Куприн А. И. Пёстрая книга. Несобранное и забытое.
Пенза, 2015.
БЕРЛОГА
(Фельетон)
Очень, очень давно, мне кажется, лет двести тому назад, еще в эпоху царствования низложенного, скорбного главою царя Додона, случилось вашему покорному слуге писать беглые очерки о Финляндии. Перечислив все положительные черты финнов, их крепкое здоровье, их уважение к детям, их огромную любовь к своим гранитам, соснам и озерам, их, подобную японской, легкую восприимчивость ко всему полезному в чужой культуре, я (конечно, попутно) намекал усердным обрусителям Финляндии, что насильственная задача их также щекотлива и бесполезна, как, например, покушение задавить голым сиденьем ежа.
Помню, какой-то самоуверенный фельетонист из официальной русской газеты остроумно заметил: ‘И придумал же Куприн странное занятие — садиться на ежей, раздевшись’.
Однако вчерашний день показал с жестокой наглядностью всю колючую справедливость моего грубого сравнения. А мы ли не хвалились уничтожить крошечную страну в один присест?
Мы много чего нахвастали перед лицом истории и мира. Так однажды мы воскликнули патетически: ‘Да. Мы подписали поистине похабный мир. Но это временная передышка, необходимая для устройства дел семейных. Однако, горе тебе, о Германия, если ты нарушишь хотя одну йоту Брестского договора. Священную войну объявим мы тебе, жестоковыйная!’
И Малороссию собирались мы вернуть к федеративно-республиканско-советскому порядку, встряхнуть ее могучей дланью, одетой в железную перчатку. Вышло ли из этой похвалы что-нибудь путное, кроме того, что мы лишены керосина, угля и пшеницы. Мне возразят: но за спинами Финляндии и Малороссии стояла Германия. И на это отвечу: везде, во всякой веревочке современного мирового театра красных марионеток, чувствуется дерганье германской лицемерной руки.. Всюду, за исключением Сибири. Но почему же не предположить, что и там за кулисами незримо орудует дюжая желтая рука?
Мой здравый смысл отказывается верить в возможность объявления войны Сибири. Это карательная авантюра, предпринятая вглубь суровой и богатой страны, с растянутой чуть ли не на четверть земного шара коммуникационной линией, при однорельсовой железной дороге, при давнишнем враждебном отношении к русским монгольских племен, при несомненном выступлении Японии, грозит новым позорным и кровавым крахом.

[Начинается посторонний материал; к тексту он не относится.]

-- ==== Sys2Proof/Tests/Slice0.lean ====
section
/-! SUPPORT. Tests: an ill-formed instruction for each check of WellFormed, words that the spec writes out, steps whose result the spec gives, and for each statement that has hypotheses a state that meets them. -/

namespace Sys2Proof.Tests

open Sys2Proof.Machine

/-! ## WellFormed refuses (one ill-formed term for each check) -/

theorem test_wf_srd_pair : Instr.wf (.srd false 3 .time) = false := by decide
theorem test_wf_sys_pair : Instr.wf (.sysLaunch false 4 9) = false ∧ Instr.wf (.sysGrun false 4 9) = false ∧ Instr.wf (.sysRcbsync false 4 9) = false := by decide
theorem test_wf_add64_d : Instr.wf (.add64 false 3 2 2) = false ∧ Instr.wf (.sub64 false 2 3 2) = false ∧ Instr.wf (.mul64 false 2 2 3) = false := by decide
theorem test_wf_sh64 : Instr.wf (.sh64 false .shl 3 2 5) = false ∧ Instr.wf (.sh64 false .shl 2 3 5) = false := by decide
theorem test_wf_cmp64 : Instr.wf (.cmp64 false .eq 1 3 2) = false ∧ Instr.wf (.cmp64 false .eq 1 2 3) = false := by decide
theorem test_wf_mask_dest : Instr.wf (.movsTom false 0 1) = false ∧ Instr.wf (.vcmp false .eq 0 1 2) = false ∧ Instr.wf (.fcmp false false .eq 0 1 2) = false := by decide
theorem test_wf_v64 : Instr.wf (.v64 false .add 3 2 2) = false ∧ Instr.wf (.v64 false .add 2 3 2) = false ∧ Instr.wf (.v64 false .sub 2 2 3) = false := by decide
theorem test_wf_mop : Instr.wf (.mop false .and 0 1 2) = false ∧ Instr.wf (.mop false .not 1 1 2) = false ∧ Instr.wf (.mop false .set 1 2 0) = false := by decide
theorem test_wf_lrefill : Instr.wf (.lrefill false 3 1 0 true 1) = false := by decide
theorem test_wf_vsav : Instr.wf (.vsav false 1 3 0 .normal) = false ∧ Instr.wf (.vrst false 1 3 0 .normal) = false := by decide
theorem test_wf_fp_pairs : Instr.wf (.fadd false .f64 3 2 2) = false ∧ Instr.wf (.fmul false .f64 2 3 2) = false ∧ Instr.wf (.ffma false .f64 2 2 3) = false := by decide
theorem test_wf_fcmp : Instr.wf (.fcmp false true .eq 1 3 2) = false ∧ Instr.wf (.fcmp false true .eq 1 2 3) = false := by decide
theorem test_wf_fsgn : Instr.wf (.fsgn false true .neg 3 2 0) = false ∧ Instr.wf (.fsgn false true .copysign 2 2 3) = false ∧ Instr.wf (.fsgn false false .abs 2 2 3) = false := by decide
theorem test_wf_fdiv : Instr.wf (.fdiv false true 3 2 2) = false ∧ Instr.wf (.fsqrt false true 2 3) = false ∧ Instr.wf (.frnd64 false .rne 3 2) = false := by decide
theorem test_wf_fclass : Instr.wf (.fclass false true 2 3) = false := by decide
theorem test_wf_cvt : Instr.wf (.cvt false .ftod .rne 3 2) = false ∧ Instr.wf (.cvt false .dtof .rne 2 3) = false := by decide
theorem test_wf_cord : Instr.wf (.cord false true .sin 20 3 2) = false ∧ Instr.wf (.cord false false .sin 3 2 2) = false ∧ Instr.wf (.cord false false .sin 61 2 2) = false := by decide
theorem test_wf_ldg : Instr.wf (.ldg false 3 (.sc 2) 0 .d .normal) = false ∧ Instr.wf (.ldg false 2 (.sc 3) 0 .w .normal) = false ∧ Instr.wf (.ldg false 2 (.vec 2) 0 .uw .normal) = false := by decide
theorem test_wf_stg : Instr.wf (.stg false 3 (.sc 2) 0 .d .normal) = false ∧ Instr.wf (.stg false 2 (.sc 3) 0 .w .normal) = false ∧ Instr.wf (.stg false 2 (.sc 2) 0 .uw .normal) = false := by decide
theorem test_wf_ldgx : Instr.wf (.ldgx false 3 (.sc 2) 0 .q .normal 0) = false ∧ Instr.wf (.ldgx false 4 (.sc 2) 0 .w .normal 0x0C000000) = false := by decide
theorem test_wf_stgx : Instr.wf (.stgx false 2 (.sc 2) 0 .bs .normal 0) = false ∧ Instr.wf (.stgx false 4 (.sc 2) 0 .w .normal 0x0C000000) = false := by decide
theorem test_wf_lds : Instr.wf (.lds false 3 (.sc 2) 0 .d) = false ∧ Instr.wf (.ldx false 3 (.vec 2) 0 .uw 1) = false := by decide
theorem test_wf_sts : Instr.wf (.sts false 3 (.sc 2) 0 .d) = false ∧ Instr.wf (.stx false 3 (.sc 2) 0 .hs 1) = false := by decide
theorem test_wf_ldp : Instr.wf (.ldp false 3 (.sc 2) 0 .w 1) = false ∧ Instr.wf (.ldp false 3 (.vec 2) 0 .uw 1) = false := by decide
theorem test_wf_atom : Instr.wf (.atom false .fadd .w 2 1 0 0) = false ∧ Instr.wf (.atom false .add .d 3 1 0 0) = false ∧ Instr.wf (.atom false .add .w 2 1 0 0x0C000000) = false := by decide
theorem test_wf_red : Instr.wf (.red false .exch .w 2 1 0 0) = false ∧ Instr.wf (.red false .add .d 3 1 0 0) = false := by decide
theorem test_wf_cas : Instr.wf (.cas false false 3 1 0 0) = false ∧ Instr.wf (.cas false true 2 1 0 0) = false := by decide
theorem test_wf_pref : Instr.wf (.prefL1 false 1 0x0C000000) = false ∧ Instr.wf (.prefGr false 1 0x0C000000) = false := by decide
theorem test_wf_atoms : Instr.wf (.atoms false .fadd .w 2 1 0) = false ∧ Instr.wf (.atoms false .add .d 3 1 0) = false := by decide
theorem test_wf_watch : Instr.wf (.watch false 3 4) = false := by decide
theorem test_wf_array_pairs : Instr.wf (.mlds false 0 3) = false ∧ Instr.wf (.mstr false 0 2 3) = false ∧ Instr.wf (.mclr false 0 3 2) = false ∧ Instr.wf (.mhist false 1 3 2) = false := by decide
theorem test_wf_engine : Instr.wf (.engFork false 5 1 2) = false ∧ Instr.wf (.engKill false 5) = false ∧ Instr.wf (.engStat false 1 5) = false := by decide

А, главное, бесцельным крахом. Спрашивается: ну, какая же в самом деле, серьезная причина для объявления войны Сибири? Оказывается, Сибирь, видите ли, свергла Советскую власть. Ну и Бог с нею, с этой далекой и глупой Сибирью. Почем знать, может быть, ей по этнографическим, климатическим и другим условиям власть Советов не с руки? Зачем же навязываться, проявляя ревность, чувствительность, нервозность и обидчивость? Тем более, что отказываясь от советских благодеяний, Сибирь вовсе не хочет порывать с западной Россией ни духовной, ни коммерческой связи.
Сибирь ясно и толково отвечает на воинственные ноты: ‘Лучше не будем драться. У нас, у чалдонов, есть такой обычай. Зимою, по ночам мы выставляем за окно на наружный подоконник такие хлебы, савостейки, нарочно для бродячих варнаков. Он пройдет своим каторжным, беглым путем, хлеб сунет в мешок, а жителей за то не тронет. Ну и житель его, конечно, не выдаст. Вот, как мы щедры. Не цепляйтесь к нам, тогда у нас и для вас савостеек хватит досыта. А надо еще и то припомнить, что Сибирь населена крепкими, кондовыми людьми, потомками неуживчивых, дерзновенных бунтарей, фанатиков старой веры, неутомимыми охотниками и стрельцами, не особенно высоко ставящими ценность человеческой жизни. И стремиться с ними к бою, это уже не покушение усесться на ежа в неудобной позиции, а нечто более рискованное. Это значит пойти в берлогу к матерой, только что проснувшейся медведице, ждущей гостя с пестуном и медвежатами…
Фельетон впервые напечатан в газете ‘Молва’. — 1918. — No 10.
— скорбный главою царь Додон — сказочный персонаж повести о Бове-королевиче, упоминается как несообразительный, неумный человек.
— савостейки — или савотейки, в Сибири небольшие круглые булки, серенькие на вид и дурные на вкус. Их выкладывают на окна для прохожих бродяг. Отсюда: стрелец савотейный — беглый сибирский бродяга.